Members of the Smyrna Police Department with the help of other first responders offered career education and confidence-boosting skills to students in the Junior Police Academy this month.
After completing two weeks of training, the 14 cadets were honored at the graduation ceremony Friday at John Bassett Moore Intermediate School in Smyrna, but as part of their lessons in leadership and teamwork, the cadets themselves organized the ceremony.
“This shows you what they’re capable of,” said Smyrna Police Detective Michael Carrigan. “I’m proud of each and every one of these cadets.
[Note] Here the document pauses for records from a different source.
-- ==== Sys2Proof/Laws/Exec.lean ====
section
/-! SUPPORT. What each shared operation of the machine can do, said once: reading a source, the rounds of the command in
flight, its commit, a bus access, a move of the sequencer, and a step. -/

namespace Sys2Proof.Machine

open Sys2Proof.Safety

/-! Reading a source. -/

theorem State.noteRead_readUnwritten_iff (s : State) (b : BankNo) (m : BitVec 16) :
    (s.noteRead b m).readUnwritten = true ↔ s.readUnwritten = true ∨ m &&& ~~~(s.writtenMask b) ≠ 0#16 := by
  simp [State.noteRead_readUnwritten]

/-! Rounds. -/

theorem forwardN_succ (v : Block) (lo n : Nat) : forwardN v lo (n + 1) = fwdRound (forwardN v lo n) (lo + n) := by
  induction n generalizing v lo with
  | zero => rfl
  | succ n ih => rw [forwardN, ih, forwardN, show lo + 1 + n = lo + (n + 1) by omega]

theorem forwardN_add (v : Block) (lo n m : Nat) :
    forwardN v lo (n + m) = forwardN (forwardN v lo n) (lo + n) m := by
  induction n generalizing v lo with
  | zero => simp [forwardN]
  | succ n ih => rw [show n + 1 + m = (n + m) + 1 by omega, forwardN, ih, forwardN, show lo + 1 + n = lo + (n + 1) by omega]

theorem inverseN_succ (v : Block) (lo n : Nat) : inverseN v lo (n + 1) = invRound (inverseN v (lo + 1) n) lo := by
  induction n generalizing v lo with
  | zero => rfl
  | succ n ih => rw [inverseN, ih, inverseN, show lo + 1 + n = lo + (n + 1) by omega]

theorem roundSteps_succ (n : Nat) (f : InFlight) : roundSteps (n + 1) f = roundStep (roundSteps n f) := by
  induction n generalizing f with
  | zero => rfl
  | succ n ih => rw [roundSteps, ih]; rfl

@[simp] theorem roundStep_cmd (f : InFlight) : (roundStep f).cmd = f.cmd := by
  unfold roundStep
  split <;> rfl

@[simp] theorem roundSteps_cmd (n : Nat) (f : InFlight) : (roundSteps n f).cmd = f.cmd := by
  induction n with
  | zero => rfl
  | succ n ih => rw [roundSteps_succ, roundStep_cmd, ih]

/-- A round that was left is done. -/
theorem roundsLeft_roundStep (f : InFlight) (h : roundsLeft f ≠ 0) : roundsLeft (roundStep f) + 1 = roundsLeft f := by
  have hc := roundStep_cmd f
  unfold roundsLeft at *
  rw [hc]
  unfold roundStep
  cases hcmd : f.cmd <;> simp_all [roundBlk, roundBlkSnap, roundInvp] <;> omega

/-! The commit. -/

@[simp] theorem settle_accept (s : State) (f : InFlight) :
    settle (s.accept f) = commit (roundSteps (roundsLeft f) f) (s.accept f) := rfl

@[simp] theorem commit_bank (f : InFlight) (s : State) (b : BankNo) : (commit f s).bank b = (commitWrites f s).bank b := rfl

@[simp] theorem commit_bankWord (f : InFlight) (s : State) (b : BankNo) (w : WordNo) :
    (commit f s).bankWord b w = (commitWrites f s).bankWord b w := rfl

@[simp] theorem commit_busy (f : InFlight) (s : State) : (commit f s).busy = false := rfl

/-- A commit does not look at what the sequencer holds besides the command it is given. -/
theorem commit_setInFlight (f : InFlight) (s : State) (g : Option InFlight) : commit f (s.setInFlight g) = commit f s := by
  unfold commit commitWrites
  cases f.cmd <;> rfl

/-- What a commit leaves alone. -/
theorem commitWrites_frame (f : InFlight) (s : State) :
    (∀ b, b ∉ destinations f.cmd →
      (commitWrites f s).bank b = s.bank b ∧ (commitWrites f s).writtenMask b = s.writtenMask b) ∧
    (∀ b, b ∈ destinations f.cmd → (commitWrites f s).writtenMask b = allWords) ∧
    (writesCounters f.cmd = false →
      (commitWrites f s).matchCnt = s.matchCnt ∧ (commitWrites f s).trialCnt = s.trialCnt ∧
        (commitWrites f s).cmpr = s.cmpr) ∧
    (commitWrites f s).err = s.err ∧ (commitWrites f s).errCode = s.errCode ∧
    SameWorld s (commitWrites f s) ∧ (commitWrites f s).readUnwritten = s.readUnwritten := by
  unfold commitWrites
  split <;> rename_i h <;> rw [h] <;>
    simp +contextual [destinations, writesCounters, isCompare, SameWorld, commitNop, commitQr, commitIqr, commitBlk,
      commitBlkSnap, commitInvp, commitAdd, commitSub, commitCopy, commitConst, commitXbit, commitRotl, commitRotr,
      commitCmp2, commitCmp4, commitClrc, State.bank_writeBank, State.writtenMask_writeBank]

/-! A move of the sequencer. -/

theorem sequencerTurn_cases (s : State) :
    (s.inFlight = none ∧ sequencerTurn s = s) ∨
    (∃ f, s.inFlight = some f ∧ roundsLeft f ≠ 0 ∧ sequencerTurn s = s.setInFlight (some (roundStep f))) ∨
    (∃ f, s.inFlight = some f ∧ roundsLeft f = 0 ∧ sequencerTurn s = commit f s) := by
  unfold sequencerTurn
  split
  · exact .inl ⟨‹_›, rfl⟩
  · rename_i f hf
    split
    · exact .inr (.inr ⟨f, hf, ‹_›, rfl⟩)
    · exact .inr (.inl ⟨f, hf, ‹_›, rfl⟩)

/-! Executing a command: it always answers a next state, and touches no bank, counter, CMPR or field of the outside world. -/

theorem exec_next (i : Instr) (s : State) : ∃ t, exec i s = .next t ∧ SameCore s t ∧ SameWorld s t := by
  cases i <;>
    simp only [exec, execNop, execQr, execIqr, execBlk, execBlkSnap, execInvp, execAdd, execSub, execCopy, execConst,
      execXbit, execRotl, execRotr, execCmp2, execCmp4, execClrc] <;>
    (try split) <;>
    refine ⟨_, rfl, ?_, ?_⟩ <;>
    simp [SameCore, SameWorld, State.issueOne, State.issueTwo, State.issueRounds, State.issueSnap, State.issueUpper,
      State.issueCompare2, State.issueCompare4]

/-! A bus access. -/

/-- An access answers a next state; it never writes CMPR, it writes a counter only where it addresses one, and a bank only
where it writes one of its words while BUSY = 0. -/
theorem busAccess_frame (a : Access) (s : State) :
    ∃ t, busAccess a s = .next t ∧ t.cmpr = s.cmpr ∧ t.schedule = s.schedule ∧ t.inReset = s.inReset ∧
      (writesCounterReg (.access a) = false → t.matchCnt = s.matchCnt ∧ t.trialCnt = s.trialCnt) ∧
      ∀ b, t.bank b = s.bank b ∨ ∃ v off w, a = ⟨.write v, .w32, off⟩ ∧ regOf off = .bank b w ∧ s.busy = false := by
  unfold busAccess
  split
  · rename_i hwf
    split
    · refine ⟨_, rfl, ?_⟩
      cases regOf a.off <;> simp only [readReg, State.answerIdle, State.noteHostRead] <;> (repeat' split) <;>
        exact ⟨rfl, rfl, rfl, fun _ => ⟨rfl, rfl⟩, fun _ => .inl rfl⟩
    · rename_i v hk
      have ha : a = ⟨.write v, .w32, a.off⟩ := by
        obtain ⟨k, w, o⟩ := a
        simp [Access.wellFormed] at hwf hk
        simp [hk, hwf]
      cases hreg : regOf a.off <;> simp only [writeReg, unlessBusy, present]
      case cmd =>
        split
        · exact ⟨_, rfl, rfl, rfl, rfl, fun _ => ⟨rfl, rfl⟩, fun _ => .inl rfl⟩
        · split
          · exact ⟨_, rfl, rfl, rfl, rfl, fun _ => ⟨rfl, rfl⟩, fun _ => .inl rfl⟩
          · rename_i i _
            obtain ⟨t, h, ⟨b1, b2, b3, b4, b5⟩, ⟨c1, c2, c3, c4⟩⟩ := exec_next i (s.respond .done)
            exact ⟨t, h, b5, c1, c3, fun _ => ⟨b3, b4⟩, fun b => .inl (by simp [State.bank, b1])⟩
      case bank b w =>
        refine ⟨_, rfl, ?_⟩
        split
        · exact ⟨rfl, rfl, rfl, fun _ => ⟨rfl, rfl⟩, fun _ => .inl rfl⟩
        · rename_i hb
          refine ⟨rfl, rfl, rfl, fun _ => ⟨rfl, rfl⟩, fun b' => ?_⟩
          by_cases e : b' = b
          · subst e
            exact .inr ⟨v, a.off, w, ha, hreg, by simpa using hb⟩
          · left
            simp [State.bank_writeWord, e]
      case matchCnt =>
        refine ⟨_, rfl, ?_⟩
        split
        · exact ⟨rfl, rfl, rfl, fun _ => ⟨rfl, rfl⟩, fun _ => .inl rfl⟩
        · refine ⟨rfl, rfl, rfl, fun hw => ?_, fun _ => .inl rfl⟩
          rw [ha] at hw
          simp [writesCounterReg, hreg] at hw
      case trialCnt =>
        refine ⟨_, rfl, ?_⟩
        split
        · exact ⟨rfl, rfl, rfl, fun _ => ⟨rfl, rfl⟩, fun _ => .inl rfl⟩
        · refine ⟨rfl, rfl, rfl, fun hw => ?_, fun _ => .inl rfl⟩
          rw [ha] at hw
          simp [writesCounterReg, hreg] at hw
      case status =>
        refine ⟨_, rfl, ?_⟩
        split <;> exact ⟨rfl, rfl, rfl, fun _ => ⟨rfl, rfl⟩, fun _ => .inl rfl⟩
      all_goals exact ⟨_, rfl, rfl, rfl, rfl, fun _ => ⟨rfl, rfl⟩, fun _ => .inl rfl⟩
  · exact ⟨_, rfl, rfl, rfl, rfl, fun _ => ⟨rfl, rfl⟩, fun _ => .inl rfl⟩

theorem Access.wellFormed_w32 (k : AccessKind) (off : BitVec 10) (h : off.toNat % 4 = 0) :
    Access.wellFormed ⟨k, .w32, off⟩ = true := by
  have h2 : off.extractLsb' 0 2 = 0#2 := BitVec.eq_of_toNat_eq (by simpa using h)
  simp [Access.wellFormed, h2]

theorem step_access (s : State) (a : Access) (rest : List Turn) (hr : s.inReset = false) :
    step (s.setSchedule (.access a :: rest)) = busAccess a (s.setSchedule rest) := by
  show (if s.inReset then _ else _) = _
  rw [hr]
  rfl

theorem step_memWrite (s : State) (off : BitVec 10) (v : Word) (rest : List Turn) (hr : s.inReset = false)
    (h : off.toNat % 4 = 0) :
    step (s.setSchedule (memWrite off v :: rest)) = writeReg (regOf off) v ((s.setSchedule rest).respond .done) := by
  rw [memWrite, step_access s _ rest hr, busAccess, if_pos (Access.wellFormed_w32 _ off h)]

theorem step_memRead (s : State) (off : BitVec 10) (rest : List Turn) (hr : s.inReset = false) (h : off.toNat % 4 = 0) :
    step (s.setSchedule (memRead off :: rest)) = .next (readReg (regOf off) (s.setSchedule rest)) := by
  rw [memRead, step_access s _ rest hr, busAccess, if_pos (Access.wellFormed_w32 _ off h)]

/-- A state is itself with its own schedule set. -/
theorem State.eq_setSchedule (s : State) (l : List Turn) (h : s.schedule = l) : s = s.setSchedule l := by
  cases s
  simp_all [State.setSchedule]

/-! The strict step: it adds stops to `step` and nothing else. -/

theorem strictStep_of_next {s t : State} (h : step s = .next t) :
    strictStep s = (strictFault s t).elim (.next t) .fault := by
  simp only [strictStep, h]
  cases strictFault s t <;> rfl

theorem strictStep_cases (s : State) : strictStep s = step s ∨ ∃ r, strictStep s = .fault r := by
  unfold strictStep
  split
  · split
    · exact .inr ⟨_, rfl⟩
    · exact .inl (by simp [*])
  · exact .inr ⟨_, rfl⟩
  · exact .inl (by simp [*])

/-- The next move is an access, and the access is malformed exactly when `movesMalformed` says so. -/
theorem movesMalformed_access (s : State) (a : Access) (rest : List Turn) :
    movesMalformed (s.setSchedule (.access a :: rest)) = !a.wellFormed := rfl

/-! A step: the reset line, a move of the sequencer, or an access. -/

theorem step_cases {s t : State} (h : step s = .next t) :
    (∃ a rest, s.schedule = .resetLine a :: rest ∧ t = (s.setSchedule rest).driveReset a) ∨
    (∃ l, (s.schedule = [] ∧ l = [] ∨ s.schedule = .sequencer :: l) ∧ t = sequencerTurn (s.setSchedule l)) ∨
    (∃ a rest, s.schedule = .access a :: rest ∧ s.inReset = false ∧ busAccess a (s.setSchedule rest) = .next t) := by
  unfold step takeTurn at h
  split at h
  · rename_i e
    cases h
    refine .inr (.inl ⟨[], .inl ⟨e, rfl⟩, ?_⟩)
    rw [← s.eq_setSchedule _ e]
  · rename_i l e
    cases h
    exact .inr (.inl ⟨l, .inr e, rfl⟩)
  · rename_i a l e
    cases h
    exact .inl ⟨a, l, e, rfl⟩
  · rename_i a l e
    split at h
    · cases h
    · rename_i hr
      exact .inr (.inr ⟨a, l, e, by simpa using hr, h⟩)

end Sys2Proof.Machine
end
No matter what career they decide on, they’ve built a strong foundation, but if they decide to be police officers, I’d want them to be my partner.”
Carrigan and Smyrna Detective Jessica Weller led the junior academy for middle school and high school students.
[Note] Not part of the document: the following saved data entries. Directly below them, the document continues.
-- ==== Sys2Proof/Tests/Slice0.lean ====
section
/-! SUPPORT. Tests: ill-formed commands refused; the words of every constructor, written out field by field from
spec/30_encoding.md R50 to R57; one step per command with the values of spec/95_test_vectors.md; and, for every statement
of Certificates/Slice0/Obligations.lean that has hypotheses, a witness of them. -/

namespace Sys2Proof.Tests

open Sys2Proof Sys2Proof.Machine Sys2Proof.Safety

-- One theorem at a time: many kernel evaluations in flight at once need too many threads.
set_option Elab.async false

/-! ## WellFormed -/

theorem test_wf_refuses_snapshot_after_the_last_round : (Instr.blkSnap 1 0 2 2 3 false).inRange = false := by decide
theorem test_wf_refuses_lo_above_hi : (Instr.invp 3 1 2 3).inRange = false := by decide
theorem test_wf_refuses_rotl_by_0 : (Instr.rotl 1 0 5 0).inRange = false := by decide
theorem test_wf_refuses_rotr_by_0 : (Instr.rotr 1 0 5 0).inRange = false := by decide
theorem test_wf_takes_the_bounds :
    (Instr.blkSnap 1 0 2 2 2 false).WellFormed ∧ (Instr.invp 3 1 2 2).WellFormed ∧ (Instr.rotl 1 0 5 1).WellFormed ∧
      (Instr.rotr 1 0 5 31).WellFormed := by decide

/-! ## Decode: the fields of a word from bit 31 down -/

theorem test_decode_nop : decode (0#5 ++ 0#27) = .ok .nop := by decide
theorem test_decode_qr : decode (1#5 ++ 3#3 ++ 0#3 ++ 5#3 ++ 0#18) = .ok (.qr 3 0 5) := by decide
theorem test_decode_iqr : decode (2#5 ++ 2#3 ++ 1#3 ++ 0#3 ++ 0#18) = .ok (.iqr 2 1 0) := by decide
theorem test_decode_blk :
    decode (3#5 ++ 1#3 ++ 6#3 ++ 0#3 ++ 20#5 ++ 0#5 ++ 0#1 ++ 1#1 ++ 0#6) = .ok (.blk 1 6 20 true) := by decide
theorem test_decode_blkSnap :
    decode (3#5 ++ 2#3 ++ 0#3 ++ 4#3 ++ 20#5 ++ 3#5 ++ 1#1 ++ 0#1 ++ 0#6) = .ok (.blkSnap 2 0 4 20 3 false) := by decide
theorem test_decode_invp :
    decode (4#5 ++ 6#3 ++ 5#3 ++ 0#3 ++ 20#5 ++ 3#5 ++ 0#2 ++ 0#6) = .ok (.invp 6 5 20 3) := by decide
theorem test_decode_add : decode (5#5 ++ 2#3 ++ 0#3 ++ 1#3 ++ 0#18) = .ok (.add 2 0 1) := by decide
theorem test_decode_sub : decode (6#5 ++ 6#3 ++ 2#3 ++ 5#3 ++ 0#18) = .ok (.sub 6 2 5) := by decide
theorem test_decode_copy : decode (7#5 ++ 5#3 ++ 4#3 ++ 0#21) = .ok (.copy 5 4) := by decide
theorem test_decode_const : decode (8#5 ++ 1#3 ++ 7#3 ++ 0#21) = .ok (.const 1 7) := by decide
theorem test_decode_xbit :
    decode (9#5 ++ 1#3 ++ 0#3 ++ 0#6 ++ 13#4 ++ 14#5 ++ 0#6) = .ok (.xbit 1 0 13 14) := by decide
theorem test_decode_rotl :
    decode (10#5 ++ 7#3 ++ 3#3 ++ 0#6 ++ 5#4 ++ 16#5 ++ 0#6) = .ok (.rotl 7 3 5 16) := by decide
theorem test_decode_rotr :
    decode (11#5 ++ 1#3 ++ 0#3 ++ 0#6 ++ 5#4 ++ 1#5 ++ 0#6) = .ok (.rotr 1 0 5 1) := by decide
theorem test_decode_cmp2 :
    decode (12#5 ++ 2#3 ++ 3#3 ++ 0#6 ++ 11#4 ++ 1#5 ++ 0#6) = .ok (.cmp2 2 3 11 1) := by decide
theorem test_decode_cmp4 :
    decode (13#5 ++ 4#3 ++ 5#3 ++ 6#3 ++ 7#3 ++ 11#4 ++ 30#5 ++ 0#6) = .ok (.cmp4 4 5 6 7 11 30) := by decide
theorem test_decode_clrc : decode (14#5 ++ 0#27) = .ok .clrc := by decide
/-- VE1, VE2. -/
theorem test_decode_opcode_15_and_31 :
    decode 0x78000000#32 = .error .opcode ∧ decode 0xF8000000#32 = .error .opcode := by decide
/-- VE3, VE4, VC14, VW11. -/
theorem test_decode_reserved_bits :
    decode 0x00000001#32 = .error .rsvd ∧ decode 0x70000100#32 = .error .rsvd ∧ decode 0x19084000#32 = .error .rsvd ∧
      decode 0x3D040000#32 = .error .rsvd := by decide

/-- The pattern of every row of spec/opcode_table.json decodes, through its byte lanes, to its constructor. -/
theorem test_table_rows_decode :
    ([0x00000000, 0x08000000, 0x10000000, 0x18000000, 0x18000080, 0x20000000, 0x28000000, 0x30000000, 0x38000000,
      0x40000000, 0x48000000, 0x50000000, 0x58000000, 0x60000000, 0x68000000, 0x70000000].map (decodeTableWord 32)) =
    [some .nop, some (.qr 0 0 0), some (.iqr 0 0 0), some (.blk 0 0 0 false), some (.blkSnap 0 0 0 0 0 false),
      some (.invp 0 0 0 0), some (.add 0 0 0), some (.sub 0 0 0), some (.copy 0 0), some (.const 0 0),
      some (.xbit 0 0 0 0), some (.rotl 0 0 0 0), some (.rotr 0 0 0 0), some (.cmp2 0 0 0 0),
      some (.cmp4 0 0 0 0 0 0), some .clrc] := by decide

/-! ## One step per command -/

/-- The reference state S0 of spec/95_test_vectors.md. -/
def s0 : Block :=
  #v[0x61707865, 0x3320646e, 0x79622d32, 0x6b206574, 4, 5, 6, 7, 8, 9, 10, 11, 12, 13, 14, 15]

/-- Every bank zero and written. -/
def clean : State :=
  { State.reset with banks := Vector.replicate 8 zeroBlock, written := Vector.replicate 8 0xFFFF#16 }

/-- The host writes `v` to CMD, and the command settles. -/
def run (v : Word) (s : State) : State :=
  match step (s.setSchedule [cmdWrite v]) with
  | .next t => settle t
  | .fault _ => s
  | .refused _ => s

/-- Bank 0 holds S0. -/
def withS0 : State := clean.writeBank 0 s0

/-- The end state of bank 1 in VC9: two rounds of S0. -/
def twoRounds : Block :=
  #v[0xa1fa16cd, 0x17029e95, 0x96b6deac, 0x6fd8c658, 0xf9a9d490, 0x39fe50a4, 0xe405ee26, 0xf7025914,
     0x981e3ece, 0xf5d16a44, 0xdf981404, 0x91c67551, 0xc5493fa8, 0xf41773a8, 0x7e93478a, 0x06bb837d]

/-- VF17: one round of S0, the columns. -/
def oneRound : Block :=
  #v[0xb7883fef, 0x16532aba, 0xe0f8d00b, 0xb1d32bd2, 0xe9e36099, 0x5285ee39, 0x24a0f54e, 0x03cdd425,
     0x65c40147, 0x9197cd9b, 0xfbdfe339, 0x0cb55dff, 0xed5e9fcf, 0x2d199a72, 0xcea969cd, 0xa740f2d4]

/-- VF18: the round S0 would have as diagonals. -/
theorem test_round_diagonals :
    fwdRound s0 1 = #v[0xb7886ff0, 0xb6533abb, 0xc0f9000c, 0xd1d33bcf, 0x3ac64536, 0xb20ae799, 0x598c5d06, 0x9d9d425e,
      0xfaade857, 0x0ac75add, 0x6573e249, 0x8f81cefd, 0x2b099bd2, 0xcd796eed, 0xa550efb4, 0xed0e80cf] := by
  decide +kernel

/-- R91: NOP passes through acceptance and commit and leaves every register. -/
theorem test_nop : (run 0x00000000 withS0).bank 0 = s0 ∧ (run 0x00000000 withS0).statusWord = 0 := by decide +kernel
/-- VC6. -/
theorem test_qr :
    (run 0x0B140000 withS0).bank 3 = #v[0x61707865, 0xb6533abb, 0x79622d32, 0x6b206574, 4, 5, 0x598c5d06, 7, 8, 9, 10,
      0x8f81cefd, 0x2b099bd2, 13, 14, 15] := by decide +kernel
/-- VC5. -/
theorem test_iqr :
    (run 0x12200000 (clean.writeBank 1 #v[0x70001003, 0, 0, 0, 0x8b89b9bb, 0, 0, 0, 0x07170373, 0, 0, 0, 0x07100370,
      0, 0, 0])).bank 2 = #v[1, 0, 0, 0, 2, 0, 0, 0, 3, 0, 0, 0, 4, 0, 0, 0] := by decide +kernel
/-- VC19: twenty rounds. -/
theorem test_blk_twenty_rounds :
    (run 0x19028000 withS0).bank 1 = #v[0x0991f7e7, 0x36fff7cc, 0xcc90dd79, 0x8a89defb, 0xfcc0c967, 0x95031526, 0x564acf14,
      0x2dd2f8e6, 0xf69db68d, 0x6ce38b16, 0xc08f3a7f, 0x9953e712, 0x9cff4efb, 0xc11b3c06, 0xe3a20e54, 0x6922a85a] := by
  decide +kernel
/-- VC8: no round, finalized. -/
theorem test_blk_finalize_doubles : (run 0x19000040 withS0).bank 1 = addBlocks s0 s0 := by decide +kernel
/-- VC9: the snapshot after one round, the destination after two. -/
theorem test_blkSnap :
    (run 0x19084180 withS0).bank 2 = oneRound ∧ (run 0x19084180 withS0).bank 1 = twoRounds := by decide +kernel
/-- VC12: one bank as source, destination and snapshot. -/
theorem test_blkSnap_destination_last :
    (run 0x180041C0 withS0).bankWord 0 0 = 0x036a8f32 ∧ (run 0x180041C0 withS0).bankWord 0 15 = 0x06bb838c := by
  decide +kernel
/-- VC15: the last round undone. -/
theorem test_invp : (run 0x23204100 (clean.writeBank 1 twoRounds)).bank 3 = oneRound := by decide +kernel
/-- VC18: lo > hi. -/
theorem test_invp_range : (run 0x23204300 (clean.writeBank 1 twoRounds)).statusWord = 0x00000032 := by decide +kernel
/-- VW1's lanes 0 and 2 wrap. -/
theorem test_add_wraps :
    (run 0x2A040000 ((clean.writeBank 0 #v[0xffffffff, 1, 0x80000000, 0x12345678, 0, 0, 0, 0, 0, 0, 0, 0, 0, 0, 0, 0]).writeBank
      1 #v[1, 0xffffffff, 0x80000000, 0x87654321, 0, 0, 0, 0, 0, 0, 0, 0, 0, 0, 0, 0])).bank 2 =
      #v[0, 0, 0, 0x99999999, 0, 0, 0, 0, 0, 0, 0, 0, 0, 0, 0, 0] := by decide +kernel
/-- VW3: the difference the other way round. -/
theorem test_sub_borrows :
    (run 0x32200000 ((clean.writeBank 0 #v[0xffffffff, 1, 0x80000000, 0x12345678, 0, 0, 0, 0, 0, 0, 0, 0, 0, 0, 0, 0]).writeBank
      1 #v[1, 0xffffffff, 0x80000000, 0x87654321, 0, 0, 0, 0, 0, 0, 0, 0, 0, 0, 0, 0])).bank 2 =
      #v[2, 0xfffffffe, 0, 0x7530eca9, 0, 0, 0, 0, 0, 0, 0, 0, 0, 0, 0, 0] := by decide +kernel
/-- VW6. -/
theorem test_copy : (run 0x3D000000 withS0).bank 5 = s0 := by decide +kernel
/-- VW8. -/
theorem test_const :
    (run 0x41000000 (clean.writeBank 0 (Vector.replicate 16 0xaaaaaaaa))).bank 1 =
      #v[0x61707865, 0x3320646e, 0x79622d32, 0x6b206574, 0xaaaaaaaa, 0xaaaaaaaa, 0xaaaaaaaa, 0xaaaaaaaa, 0xaaaaaaaa,
        0xaaaaaaaa, 0xaaaaaaaa, 0xaaaaaaaa, 0xaaaaaaaa, 0xaaaaaaaa, 0xaaaaaaaa, 0xaaaaaaaa] := by decide +kernel
/-- VW7: CONST reads words 4 to 15 alone, so words 0 to 3 may be unwritten. -/
theorem test_const_reads_upper_words :
    (run 0x40000000 { withS0 with written := Vector.replicate 8 0xFFF0#16 }).readUnwritten = false ∧
      (run 0x3D000000 { withS0 with written := Vector.replicate 8 0xFFF0#16 }).readUnwritten = true := by decide +kernel
/-- VW9. -/
theorem test_xbit : (run 0x49006B40 withS0).bank 1 = putWord s0 13 0x0000200d := by decide +kernel
/-- VC1. -/
theorem test_rotl : (run 0x50000400 (clean.writeBank 0 (putWord zeroBlock 0 1))).bank 0 = putWord zeroBlock 0 0x00010000 := by
  decide +kernel
/-- VC3: a rotation by 0. -/
theorem test_rotl_by_0 : (run 0x51002800 withS0).statusWord = 0x00000032 ∧ (run 0x51002800 withS0).bank 1 = zeroBlock := by
  decide +kernel
/-- VC2. -/
theorem test_rotr :
    (run 0x59002840 (clean.writeBank 0 (putWord zeroBlock 5 0x80000001))).bank 1 = putWord zeroBlock 5 0xc0000000 := by
  decide +kernel

/-- The start of VK1: words 11 of banks 2 and 3. -/
def compareStart : State := (clean.writeBank 2 (putWord zeroBlock 11 0xb)).writeBank 3 (putWord zeroBlock 11 0xa)

/-- VK1: no match. -/
theorem test_cmp2 :
    (run 0x62605800 compareStart).cmpr = 2 ∧ (run 0x62605800 compareStart).matchCnt = 0 ∧
      (run 0x62605800 compareStart).trialCnt = 1 := by decide +kernel
/-- VK5, then VK4's rejection. -/
theorem test_cmp2_at_the_end_of_the_counter :
    (run 0x62605800 ((compareStart.setTrialCnt 0xFFFFFFFE).setMatchCnt 0xFFFFFFFE)).trialCnt = 0xFFFFFFFF ∧
      (run 0x62605800 (compareStart.setTrialCnt 0xFFFFFFFF)).statusWord = 0x00000052 := by decide +kernel

/-- Bank k word 11 is 1 exactly where the k-th bit of the row is. -/
def compare4Start (a b c d : Word) : State :=
  (((clean.writeBank 0 (putWord zeroBlock 11 a)).writeBank 1 (putWord zeroBlock 11 b)).writeBank 2
    (putWord zeroBlock 11 c)).writeBank 3 (putWord zeroBlock 11 d)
“We do this so kids who are interested in law enforcement get a taste of what police officer’s job is like,” said Weller. “What I enjoy is the kids getting to know us better and building relationships with them.”
The program included:
(BULLET) physical fitness with exercises and an obstacle course,
(BULLET) a staged automobile crash scene with first aid instruction from emergency medical services personnel and fire company personnel,
(BULLET) lessons in the dangers of impaired driving with special goggles on a tricycle obstacle course,
(BULLET) forensics and crime scene investigation lessons such,
(BULLET) meeting the Delaware State Police mounted patrol and the Smyrna Police K-9 dog unit,
(BULLET) instruction at a shooting range,
(BULLET) a visit to the Delaware State Fire School where cadets learned how to use a fire extinguisher and went through the smoke house for training on how to navigate their way through a burning building.
Carrigan and Weller said they were proud of the progress and performance of all the cadets, but they selected an outstanding male cadet and an outstanding female cadet who best displayed the characteristics emphasized in the academy including responsibility, integrity and maturity. Those award recipients were Oliva Smith and Cameron Decker who thanked the officers for the honor.
What did Smith find out about being a police officer?
“I learned you have to pay attention to detail and it’s a lot of hard work, both physically and mentally,” she said.
Her favorite part of the academy training was the instruction at the state fire school.
“We showed a lot of teamwork when we went into the smoke house. I like how everyone does everything together,” Smith said.
Decker said he’s not sure he wants to be a police officer but he wanted to see what an officer’s job is like.
His favorite part of the training was the obstacle course “because it was challenging but fun.”
The most important lesson of the program, though, was teamwork.
“I just like that everyone does things as a team. No one gets left behind,” he said.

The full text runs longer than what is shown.